(Working data begins)

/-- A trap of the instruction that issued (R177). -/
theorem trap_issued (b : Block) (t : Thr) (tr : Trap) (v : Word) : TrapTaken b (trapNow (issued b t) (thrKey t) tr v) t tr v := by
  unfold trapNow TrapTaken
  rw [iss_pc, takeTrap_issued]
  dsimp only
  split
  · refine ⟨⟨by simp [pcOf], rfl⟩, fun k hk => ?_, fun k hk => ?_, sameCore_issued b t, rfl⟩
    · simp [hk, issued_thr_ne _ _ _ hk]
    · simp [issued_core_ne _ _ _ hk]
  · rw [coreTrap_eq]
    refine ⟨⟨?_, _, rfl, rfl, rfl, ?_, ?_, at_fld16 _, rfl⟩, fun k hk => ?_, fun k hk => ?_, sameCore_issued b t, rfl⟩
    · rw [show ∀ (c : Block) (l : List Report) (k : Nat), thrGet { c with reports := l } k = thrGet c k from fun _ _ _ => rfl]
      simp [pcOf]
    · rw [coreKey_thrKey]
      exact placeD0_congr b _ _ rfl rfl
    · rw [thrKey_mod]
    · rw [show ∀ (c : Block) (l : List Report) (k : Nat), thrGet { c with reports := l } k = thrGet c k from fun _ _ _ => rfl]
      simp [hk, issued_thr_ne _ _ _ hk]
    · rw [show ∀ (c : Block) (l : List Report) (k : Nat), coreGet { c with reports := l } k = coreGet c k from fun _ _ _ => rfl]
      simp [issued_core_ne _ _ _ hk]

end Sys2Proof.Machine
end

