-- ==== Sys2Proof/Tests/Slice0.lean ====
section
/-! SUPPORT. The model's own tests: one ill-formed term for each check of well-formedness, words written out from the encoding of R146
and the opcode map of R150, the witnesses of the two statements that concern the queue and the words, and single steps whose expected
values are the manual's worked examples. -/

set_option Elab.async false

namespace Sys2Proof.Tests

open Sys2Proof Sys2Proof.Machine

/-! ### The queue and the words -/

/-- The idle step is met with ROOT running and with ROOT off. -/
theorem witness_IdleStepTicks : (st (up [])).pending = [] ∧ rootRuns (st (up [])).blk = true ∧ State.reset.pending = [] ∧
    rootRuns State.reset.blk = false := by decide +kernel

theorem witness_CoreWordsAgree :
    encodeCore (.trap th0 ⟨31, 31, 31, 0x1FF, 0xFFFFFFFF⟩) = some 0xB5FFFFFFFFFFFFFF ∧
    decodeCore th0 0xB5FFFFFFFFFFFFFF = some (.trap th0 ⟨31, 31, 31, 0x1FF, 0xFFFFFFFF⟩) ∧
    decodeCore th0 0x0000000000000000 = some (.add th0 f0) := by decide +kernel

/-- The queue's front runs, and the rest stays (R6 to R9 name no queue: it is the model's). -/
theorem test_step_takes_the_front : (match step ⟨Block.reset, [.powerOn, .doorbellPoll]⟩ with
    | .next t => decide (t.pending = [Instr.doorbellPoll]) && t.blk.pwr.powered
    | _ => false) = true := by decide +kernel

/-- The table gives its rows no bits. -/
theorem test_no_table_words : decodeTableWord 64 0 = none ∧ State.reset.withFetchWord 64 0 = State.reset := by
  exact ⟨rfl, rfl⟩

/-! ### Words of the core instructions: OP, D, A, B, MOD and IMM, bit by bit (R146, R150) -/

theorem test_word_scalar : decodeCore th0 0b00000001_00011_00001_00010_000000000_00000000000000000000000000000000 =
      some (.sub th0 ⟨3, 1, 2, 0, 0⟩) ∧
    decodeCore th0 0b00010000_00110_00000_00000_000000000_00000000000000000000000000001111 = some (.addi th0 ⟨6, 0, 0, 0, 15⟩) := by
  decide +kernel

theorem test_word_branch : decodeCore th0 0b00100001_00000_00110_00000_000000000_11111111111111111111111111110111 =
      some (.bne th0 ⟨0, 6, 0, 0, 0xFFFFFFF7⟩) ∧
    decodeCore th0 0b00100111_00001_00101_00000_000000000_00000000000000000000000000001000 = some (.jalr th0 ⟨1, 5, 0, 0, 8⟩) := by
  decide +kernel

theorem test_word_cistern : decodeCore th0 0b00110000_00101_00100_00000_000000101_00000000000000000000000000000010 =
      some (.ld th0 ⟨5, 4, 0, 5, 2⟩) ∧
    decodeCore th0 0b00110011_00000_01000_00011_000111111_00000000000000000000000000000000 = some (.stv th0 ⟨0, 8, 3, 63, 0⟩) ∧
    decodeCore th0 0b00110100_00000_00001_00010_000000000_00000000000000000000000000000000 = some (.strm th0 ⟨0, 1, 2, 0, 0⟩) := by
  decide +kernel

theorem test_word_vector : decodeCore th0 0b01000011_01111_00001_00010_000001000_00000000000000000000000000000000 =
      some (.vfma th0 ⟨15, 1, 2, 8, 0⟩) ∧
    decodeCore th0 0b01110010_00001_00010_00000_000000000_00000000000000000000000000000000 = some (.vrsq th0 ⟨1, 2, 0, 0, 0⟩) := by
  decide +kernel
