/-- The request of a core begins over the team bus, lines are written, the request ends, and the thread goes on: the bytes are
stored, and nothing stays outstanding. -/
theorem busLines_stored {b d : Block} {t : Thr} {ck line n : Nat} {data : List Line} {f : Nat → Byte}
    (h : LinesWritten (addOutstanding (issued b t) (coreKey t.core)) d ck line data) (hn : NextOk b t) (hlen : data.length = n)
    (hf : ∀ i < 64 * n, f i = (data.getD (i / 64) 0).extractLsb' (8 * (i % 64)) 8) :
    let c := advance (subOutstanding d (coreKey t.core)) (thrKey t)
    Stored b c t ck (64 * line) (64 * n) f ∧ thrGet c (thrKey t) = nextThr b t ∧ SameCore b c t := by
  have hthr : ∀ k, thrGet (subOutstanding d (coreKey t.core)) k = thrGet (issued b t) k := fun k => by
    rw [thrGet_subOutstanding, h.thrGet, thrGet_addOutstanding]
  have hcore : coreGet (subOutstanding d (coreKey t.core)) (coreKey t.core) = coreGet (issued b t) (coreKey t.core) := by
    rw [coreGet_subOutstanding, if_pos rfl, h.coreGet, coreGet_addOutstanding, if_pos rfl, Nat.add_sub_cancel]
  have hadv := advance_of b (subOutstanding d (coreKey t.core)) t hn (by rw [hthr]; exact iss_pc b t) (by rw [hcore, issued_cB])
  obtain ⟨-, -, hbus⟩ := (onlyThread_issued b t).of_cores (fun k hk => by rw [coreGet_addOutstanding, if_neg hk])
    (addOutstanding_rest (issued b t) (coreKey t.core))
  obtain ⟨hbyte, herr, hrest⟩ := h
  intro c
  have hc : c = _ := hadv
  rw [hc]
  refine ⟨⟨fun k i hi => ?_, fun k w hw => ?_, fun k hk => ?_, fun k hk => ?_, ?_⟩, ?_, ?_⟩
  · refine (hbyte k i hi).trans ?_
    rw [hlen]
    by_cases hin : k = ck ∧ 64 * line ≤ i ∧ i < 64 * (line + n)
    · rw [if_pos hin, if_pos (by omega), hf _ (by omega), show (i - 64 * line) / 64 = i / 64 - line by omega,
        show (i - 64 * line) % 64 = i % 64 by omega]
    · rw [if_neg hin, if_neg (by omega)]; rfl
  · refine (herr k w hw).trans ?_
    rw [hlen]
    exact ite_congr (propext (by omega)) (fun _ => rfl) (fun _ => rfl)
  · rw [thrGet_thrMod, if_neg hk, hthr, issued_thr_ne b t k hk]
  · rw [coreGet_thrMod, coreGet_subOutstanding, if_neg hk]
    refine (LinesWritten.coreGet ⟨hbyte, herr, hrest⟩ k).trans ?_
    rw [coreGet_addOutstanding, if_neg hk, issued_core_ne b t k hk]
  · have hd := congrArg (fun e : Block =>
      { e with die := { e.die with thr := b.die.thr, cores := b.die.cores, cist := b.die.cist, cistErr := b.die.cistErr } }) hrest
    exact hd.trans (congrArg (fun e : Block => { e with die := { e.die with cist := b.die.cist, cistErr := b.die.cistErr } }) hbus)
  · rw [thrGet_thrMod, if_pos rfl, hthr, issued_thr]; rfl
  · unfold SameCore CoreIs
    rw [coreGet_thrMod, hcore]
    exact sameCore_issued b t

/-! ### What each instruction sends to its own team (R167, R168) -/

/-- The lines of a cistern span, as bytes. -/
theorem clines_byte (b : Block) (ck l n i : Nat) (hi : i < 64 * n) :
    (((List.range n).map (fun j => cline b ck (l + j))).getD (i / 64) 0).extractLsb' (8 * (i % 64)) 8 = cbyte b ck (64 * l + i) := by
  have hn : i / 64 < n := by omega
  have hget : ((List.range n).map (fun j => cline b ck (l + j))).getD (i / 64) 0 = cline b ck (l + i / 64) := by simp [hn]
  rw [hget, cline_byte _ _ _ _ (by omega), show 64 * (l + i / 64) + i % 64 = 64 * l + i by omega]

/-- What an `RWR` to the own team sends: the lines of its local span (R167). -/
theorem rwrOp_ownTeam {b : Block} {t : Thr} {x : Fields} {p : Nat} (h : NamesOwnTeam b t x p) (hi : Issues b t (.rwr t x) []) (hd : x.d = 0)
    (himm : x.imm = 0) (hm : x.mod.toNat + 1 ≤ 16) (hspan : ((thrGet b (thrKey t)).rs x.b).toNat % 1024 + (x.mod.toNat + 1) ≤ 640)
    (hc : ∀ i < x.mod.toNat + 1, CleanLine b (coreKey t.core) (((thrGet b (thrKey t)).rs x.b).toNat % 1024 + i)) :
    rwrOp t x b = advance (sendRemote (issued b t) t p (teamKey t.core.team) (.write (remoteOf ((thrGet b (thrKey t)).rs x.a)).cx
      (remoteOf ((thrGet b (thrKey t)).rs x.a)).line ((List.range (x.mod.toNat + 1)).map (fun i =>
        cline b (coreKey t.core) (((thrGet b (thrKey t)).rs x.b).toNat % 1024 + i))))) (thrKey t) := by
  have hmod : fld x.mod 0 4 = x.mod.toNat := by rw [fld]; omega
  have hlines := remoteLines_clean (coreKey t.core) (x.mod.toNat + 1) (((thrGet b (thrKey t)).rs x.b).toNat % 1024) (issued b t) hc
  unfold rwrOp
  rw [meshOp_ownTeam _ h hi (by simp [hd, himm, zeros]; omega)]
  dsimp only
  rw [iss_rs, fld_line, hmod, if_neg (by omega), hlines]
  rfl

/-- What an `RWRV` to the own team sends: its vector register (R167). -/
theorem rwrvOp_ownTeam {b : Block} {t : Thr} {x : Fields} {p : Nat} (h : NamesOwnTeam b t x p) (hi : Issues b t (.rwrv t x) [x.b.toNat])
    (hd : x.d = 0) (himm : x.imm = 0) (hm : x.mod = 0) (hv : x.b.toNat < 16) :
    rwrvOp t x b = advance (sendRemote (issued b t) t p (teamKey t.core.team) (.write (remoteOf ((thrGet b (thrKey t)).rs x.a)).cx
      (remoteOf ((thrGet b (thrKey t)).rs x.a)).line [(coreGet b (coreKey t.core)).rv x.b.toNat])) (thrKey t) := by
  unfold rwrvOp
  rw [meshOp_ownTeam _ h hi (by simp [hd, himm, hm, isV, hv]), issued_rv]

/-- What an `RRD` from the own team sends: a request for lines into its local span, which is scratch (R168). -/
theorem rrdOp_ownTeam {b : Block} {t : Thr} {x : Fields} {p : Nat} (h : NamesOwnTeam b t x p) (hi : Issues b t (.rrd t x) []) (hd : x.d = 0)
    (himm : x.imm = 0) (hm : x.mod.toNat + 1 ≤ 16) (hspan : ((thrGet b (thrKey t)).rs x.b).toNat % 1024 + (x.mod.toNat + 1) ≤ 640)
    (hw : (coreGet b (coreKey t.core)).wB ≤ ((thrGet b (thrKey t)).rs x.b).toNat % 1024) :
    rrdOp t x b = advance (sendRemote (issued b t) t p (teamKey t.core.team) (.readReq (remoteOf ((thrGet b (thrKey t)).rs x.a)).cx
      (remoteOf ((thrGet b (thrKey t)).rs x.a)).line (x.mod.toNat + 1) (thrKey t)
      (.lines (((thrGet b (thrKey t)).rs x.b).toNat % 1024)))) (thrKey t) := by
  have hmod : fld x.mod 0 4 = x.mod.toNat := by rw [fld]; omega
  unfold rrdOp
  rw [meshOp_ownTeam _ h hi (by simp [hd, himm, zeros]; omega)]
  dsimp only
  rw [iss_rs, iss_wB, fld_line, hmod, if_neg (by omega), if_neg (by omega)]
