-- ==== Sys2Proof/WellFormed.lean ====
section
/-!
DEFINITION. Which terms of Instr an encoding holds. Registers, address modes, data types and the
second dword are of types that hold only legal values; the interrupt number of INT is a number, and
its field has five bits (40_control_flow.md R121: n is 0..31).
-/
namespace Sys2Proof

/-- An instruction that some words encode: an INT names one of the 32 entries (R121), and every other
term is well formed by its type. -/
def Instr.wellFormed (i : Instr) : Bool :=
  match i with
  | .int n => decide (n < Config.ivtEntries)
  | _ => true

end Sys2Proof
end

(Working data ends)

_Exercise directions:_
Look above for the line with "issued_thr_ne b t k hk]" and the line with "rw [coreGet_addOutstanding, if_neg hk, issued_core_ne". Retype those two lines and every line between them exactly, adding nothing.

_Written response:_
  · rw [thrGet_thrMod, if_neg hk, hthr, issued_thr_ne b t k hk]
  · rw [coreGet_thrMod, coreGet_subOutstanding, if_neg hk]
    refine (LinesWritten.coreGet ⟨hbyte, herr, hrest⟩ k).trans ?_
    rw [coreGet_addOutstanding, if_neg hk, issued_core_ne b t k hk]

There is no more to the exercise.